Which is what really happened. Without the amulet of his dying wife, and as the memory of Clara Carranza, the martyr of Los Pinos, and the concomitant sorrow of Valentín Pedro Carrera began to fade, he was left without h
is saving grace, which consisted of living through the agony of waiting. At times you could say the president would have wanted to live the agony of Doña Clarita himself, make certain she continued to suffer, continued to serve him politically and not constantly threaten him:
“Valentín Pedro, I’m going to kill myself!”

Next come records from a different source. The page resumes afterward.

/-- The start of slot `k` of the contention that follows idle start `i`, in ns, slots of all rounds counted on (R180, R181, R183); none under
the beacon discipline before the first superframe. -/
def State.slotStart (s : State) (p b i k : Nat) : Option Nat :=
  if s.beaconDisc p then
    (s.pchan p b).superframe.map fun sf =>
      sf + (ceilDiv (max i (s.pchan p b).beaconEnd + contentionGap - sf) slotLen + k) * slotLen
  else match s.mainsGrid p with
    | some f => some (f.gridSlot (s.getF (F.PL_BANDCFG_ANGLE p b)) (i + contentionGap) k)
    | none => some (i + contentionGap + k * slotLen)

/-- The launch keeps out of the contention-free period (R183): its end, with any ACK reservation, is at or before slot CFP_START. -/
def State.beforeCfp (s : State) (p b q t : Nat) : Bool :=
  match s.beaconDisc p, (s.pchan p b).superframe with
  | true, some sf =>
    let o := s.offerPort p q
    decide (s.attemptStart o b t + s.offerNs o b q ≤ sf + (s.accWord p 2).field 29 12 * slotLen)
  | _, _ => true

/-- CONTENTION_DECISION (R176): 2 µs before the slot that the band channel has drawn in its window of a round (R180); `spectra` are the
search transforms of the last while, newest first. -/
def contentionDecision (p : LinePort) (b : Band) (round draw : Nat) (spectra : List Spectrum) (s : State) : State :=
  let c := b.num
  let s1 := s.unblock p c
  match s1.offered p c with
  | none => s1
  | some (k, q) =>
    let i := s1.idleStart p c spectra
    let n := round * s1.roundSlots p + s1.winStart p k
    match s1.slotStart p c i n, s1.slotStart p c i (n + draw) with
    | some w, some t =>
      if c = 2 ∨ !s1.lineActive p ∨ s1.plc.resuming.contains p.val ∨ s1.winSlots p k ≤ draw ∨ !s1.pendingFor q w ∨
         s1.ns + 2000 < t ∨ t + 2 ≤ s1.ns + 2000 then s1
      else if loudNow (s1.accWord p (3 + c)).toNat spectra || s1.bandBusy p c || !s1.beforeCfp p c q t then
        s1.bump (F.PL_ACCCNT_DEFER p c)
      else s1.startAttempt p c k q t
    | _, _ => s1

/-- CONTENTION_DECISION (R176). -/
def execContentionDecision (p : LinePort) (b : Band) (d : SlotDraw) (s : State) : Result :=
  .next (contentionDecision p b d.round d.draw d.spectra s)

/-! ## Acknowledgement (R178, R179) -/

/-- The port an ACK leaves on: the receiving one, or the group's own port where it combines (R159, R178). -/
def State.ackPort (s : State) (p : Nat) : Nat := if s.combines (p / 3) then s.ownPort p else p

/-- What stops a transmission of the device's own, an ACK or a beacon, at its launch (R60, R77, R163, R379). -/
def State.ownStop (s : State) (p b : Nat) : Bool :=
  !s.mayTransmit || !s.domOn (domOfLine p) || s.modemDown p || !s.bandLive p b || (s.txPorts p).any (fun x => s.isSending x.1 b)

/-- PLC_ACK_SEND (R178): 680 µs after the end of a frame verified in time; one that is stopped counts REFUSED (R163). -/
def plcAckSend (p : LinePort) (b : Band) (s : State) : State :=
  let c := s.pchan p b.num
  match c.ack with
  | none => s
  | some a =>
    if s.ns < a.at_ then s
    else
      let s1 := s.setPchan p b.num { c with ack := none }
      let q := s.ackPort p
      if !a.ready then s1
      else if s.ownStop q b.num then s1.bump (F.PL_TXCNT_REFUSED q b.num)
      else
        let psdu := bytesLE 4 a.dst ++ [BitVec.ofNat 8 a.seq, BitVec.ofNat 8 (boolNat a.busy)]
        let e : LqEntry := { entry := 2048, gen := 0, words := [], inserter := .ack q b.num, seq := 0 }
        let s2 := s1.plcStart q b.num a.at_ .ack e psdu a.mode 1 false
        if a.busy then s2.bump (F.PL_ACKCNT_BUSYSENT p b.num) else s2.bump (F.PL_ACKCNT_ACKSENT p b.num)

/-- PLC_ACK_SEND (R178). -/
def execPlcAckSend (p : LinePort) (b : Band) (s : State) : Result := .next (plcAckSend p b s)

/-- PLC_ACK_RX (R179): an ACK PSDU arrives on the band channel. -/
def execPlcAckRx (p : LinePort) (b : Band) (psdu : List Byte) (s : State) : Result := .next (s.plcAckIn p b.num psdu)

/-- PLC_ACK_EXPIRY (R174, R179). -/
def plcAckExpiry (p : LinePort) (b : Band) (s : State) : State :=
  match (s.pchan p b.num).attempt with
  | some a => if a.waiting && s.expired a.deadline then s.ackMissed p b.num a else s
  | none => s

/-- PLC_ACK_EXPIRY (R179). -/
def execPlcAckExpiry (p : LinePort) (b : Band) (s : State) : Result := .next (plcAckExpiry p b s)

/-! ## Band C (R182) -/

/-- Band C's busy state after search transforms, oldest first: the run of loud ones, whether it is busy, and when it last turned idle
(R182). Twelve loud ones in succession make it busy, the first below the threshold idle. -/
structure BandcSense where
  run : Nat := 0
  busy : Bool := false
  since : Nat := 0
  deriving DecidableEq, Repr

def bandcStep (thr : Nat) (x : Spectrum) (a : BandcSense) : BandcSense :=
  if x.level ≤ thr then { a with run := a.run + 1, busy := a.busy || decide (12 ≤ a.run + 1) }
  else { run := 0, busy := false, since := if a.busy then x.at_ else a.since }

/-- Of transforms newest first. -/
def bandcSense (thr : Nat) (spectra : List Spectrum) : BandcSense := spectra.foldr (bandcStep thr) {}

/-- BANDC_ACCESS (R182): the access time of 85 + 2 `draw` ms since the band turned idle has run out. -/
def bandcAccess (p : LinePort) (draw : Fin 16) (spectra : List Spectrum) (s : State) : State :=
  let s1 := s.unblock p 2
  let t := s1.ns + 2000
  let x := bandcSense (s1.getF (F.PL_BCTHR_BUSYTHR p)) spectra
  let soon : Bool := match (s1.pchan p 2).lastEnd with
    | some e => decide (t < e + 125000000)
    | none => false
  match s1.offered p 2 with
  | none => s1
  | some (k, q) =>
    if soon ∨ s1.isSending p 2 ∨ !s1.lineActive p ∨ s1.plc.resuming.contains p.val ∨ !s1.pendingFor q t then s1
    else if x.busy then s1.bump (F.PL_ACCCNT_DEFER p 2)
    else if t < x.since + (85 + 2 * draw.val) * 1000000 then s1
    else s1.startAttempt p 2 k q t

/-- BANDC_ACCESS (R182). -/
def execBandcAccess (p : LinePort) (d : BandcDraw) (s : State) : Result := .next (bandcAccess p d.draw d.spectra s)

/-! ## Beacons and grants (R183 to R186) -/

/-- Mains cycles in a superframe. -/
def State.superCycles (s : State) (p : Nat) : Nat := (s.accWord p 2).field 11 0 + 1

/-- The DT in ns at which the superframe after the one in progress starts (R183): the tick at which the tracker reaches ANGLE in its
first cycle; without one in progress, the latest such tick. -/
def State.nextSuper (s : State) (p b : Nat) (f : Fit) : Nat :=
  let a := s.getF (F.PL_BANDCFG_ANGLE p b)
  match (s.pchan p b).superframe with
  | some sf => f.reach16 ((sf + s.superCycles p * f.period - f.period / 2) * 65536) a / 65536
  | none => f.angleAt a ((f.phase16 s.now16 - a) / 65536)

/-- A superframe starts at ANGLE now (R183, R186): after the P cycles of the one before, or in the tick that reaches it first. -/
def State.superDue (s : State) (p b : Nat) (t : Nat) : Bool :=
  decide (t ≤ s.ns) && ((s.pchan p b).superframe.isSome || decide (s.ns < t + 2))

/-- The grants of a band channel in force: those of the structure from the next superframe start on (R187). -/
def State.grants (s : State) (p b : Nat) : List (Nat × Nat × Nat) :=
  match afind s.plc.grants (4 * p + b) with
  | some l => l
  | none => s.grantWords p b

/-- The beacon PSDU (R185). -/
def State.beaconPsdu (s : State) (p b bsn : Nat) : List Byte :=
  let g := s.grants p b
  bytesLE 4 s.ownAddr ++ bytesLE 4 bsn ++ bytesLE 2 (s.superCycles p - 1) ++ bytesLE 2 (s.getF (F.PL_BANDCFG_ANGLE p b)) ++
    bytesLE 3 ((s.accWord p 2).field 29 12) ++ [BitVec.ofNat 8 g.length] ++ bytesLE 4 ((s.accWord p 1).field 15 0) ++
    g.flatMap fun x => bytesLE 4 x.1 ++ bytesLE 4 (x.2.1 + x.2.2 * 2 ^ 18)

/-- The port falls back to priority windows (R186). -/
def State.fallback (s : State) (p : Nat) : State := (s.setF (F.PL_ACCSTAT_FALLBACK p) 1).notice ncACCESS_FALLBACK p []

/-- A superframe starts at `t` without a beacon (R163, R184, R186): the outcome counts REFUSED, and every grant lapses. -/
def State.silentSuper (s : State) (p b t : Nat) : State :=
  (s.setPchan p b { s.pchan p b with superframe := some t, beaconEnd := t, beaconSent := false }).bump (F.PL_TXCNT_REFUSED p b)

/-- BEACON_LAUNCH (R183 to R186): a superframe starts with its beacon, or the port falls back for want of mains. -/
def beaconLaunch (p : LinePort) (b : Band) (s : State) : State :=
  let c := b.num
  if c = 2 ∨ !s.beaconDisc p ∨ !s.lineActive p ∨ !s.bandLive p c ∨ s.plc.resuming.contains p.val then s
  else match (s.tracker p).fit with
    | none => (s.bump (F.PL_TXCNT_REFUSED p c)).fallback p
    | some f =>
      let t := s.nextSuper p c f
      if !s.superDue p c t then s
      else
        let s : State := { s with plc := { s.plc with grants := adel s.plc.grants (4 * p + c) } }
        if s.ownStop p c then s.silentSuper p c t
        else
          let bsn := (s.getF (F.PL_BSN_BSN p c) + 1) % 2 ^ 32
          let psdu := s.beaconPsdu p c bsn
          let mode := s.getF (F.PL_BANDCFG_DEFMODE p c)
          let e : LqEntry := { entry := 2048, gen := 0, words := [], inserter := .beacon p c, seq := 0 }
          let s1 := (s.plcStart p c t .beacon e psdu mode 2 false).setF (F.PL_BSN_BSN p c) bsn
          let s2 := s1.setPchan p c { s1.pchan p c with
            superframe := some t, beaconEnd := t + symsDur (frameSyms mode psdu.length (s.nCar p c)), beaconSent := true }
          s2.mirror (.beacon p b (BitVec.ofNat 32 bsn))

/-- BEACON_LAUNCH (R183). -/
def execBeaconLaunch (p : LinePort) (b : Band) (s : State) : Result := .next (beaconLaunch p b s)

/-- The end of the usable part of a grant, in ns after the superframe start (R184). -/
def usableEnd (start len superNs : Nat) : Nat := min (start + len) ((superNs - 680000) / 680000) * 680000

“Why, my love, what for …”
“The fact,” Sanginés continued, putting aside the consommé, “is that the weaknesses of Valentín Pedro Carrera wasted no time in appearing, like cracks in a wall of sand. Issues came up that required the decision of the executive. Promulgating and executing laws. Appointing officials. Naming army officers. Conducting foreign policy. Granting pardons and privileges and authorizing exemptions and import duties. Carrera let them slide. At most, he passed them on to his ministers of state. When he didn’t, the ministers acted in his name. At times what one minister did contradicted what another said, or vice versa.”
“We’re negotiating.”
“Enough negotiations. We must be firm.”
“We have an agreement with the union.”
“Enough coddling of the union.”
“Oil is a possession of the state.”
“Oil has to be opened to private initiative.”
“The state is the philanthropic ogre.”
“Private initiative lacks initiative.”
“There will be a highway from Papasquiaro to Tangamandapio.”
“Let them travel by burro.”
“Let us collaborate with our good neighbors.”
“They’re the neighbors. We’re the good ones.”
“Between Mexico and the United States, the desert.”
The truth, Sanginés continued, is that the president made the mistake of forming a cabinet composed only of friends or people of his generation. This formula had fatal results. Friends became enemies, each one protecting his small plot of power. The generational idea did not always get along with the functional one. Being from a generation is not a virtue: it is a date. And you don’t play with dates, because none possesses intrinsic virtues beyond its presence—no matter how fleeting—on the calendar.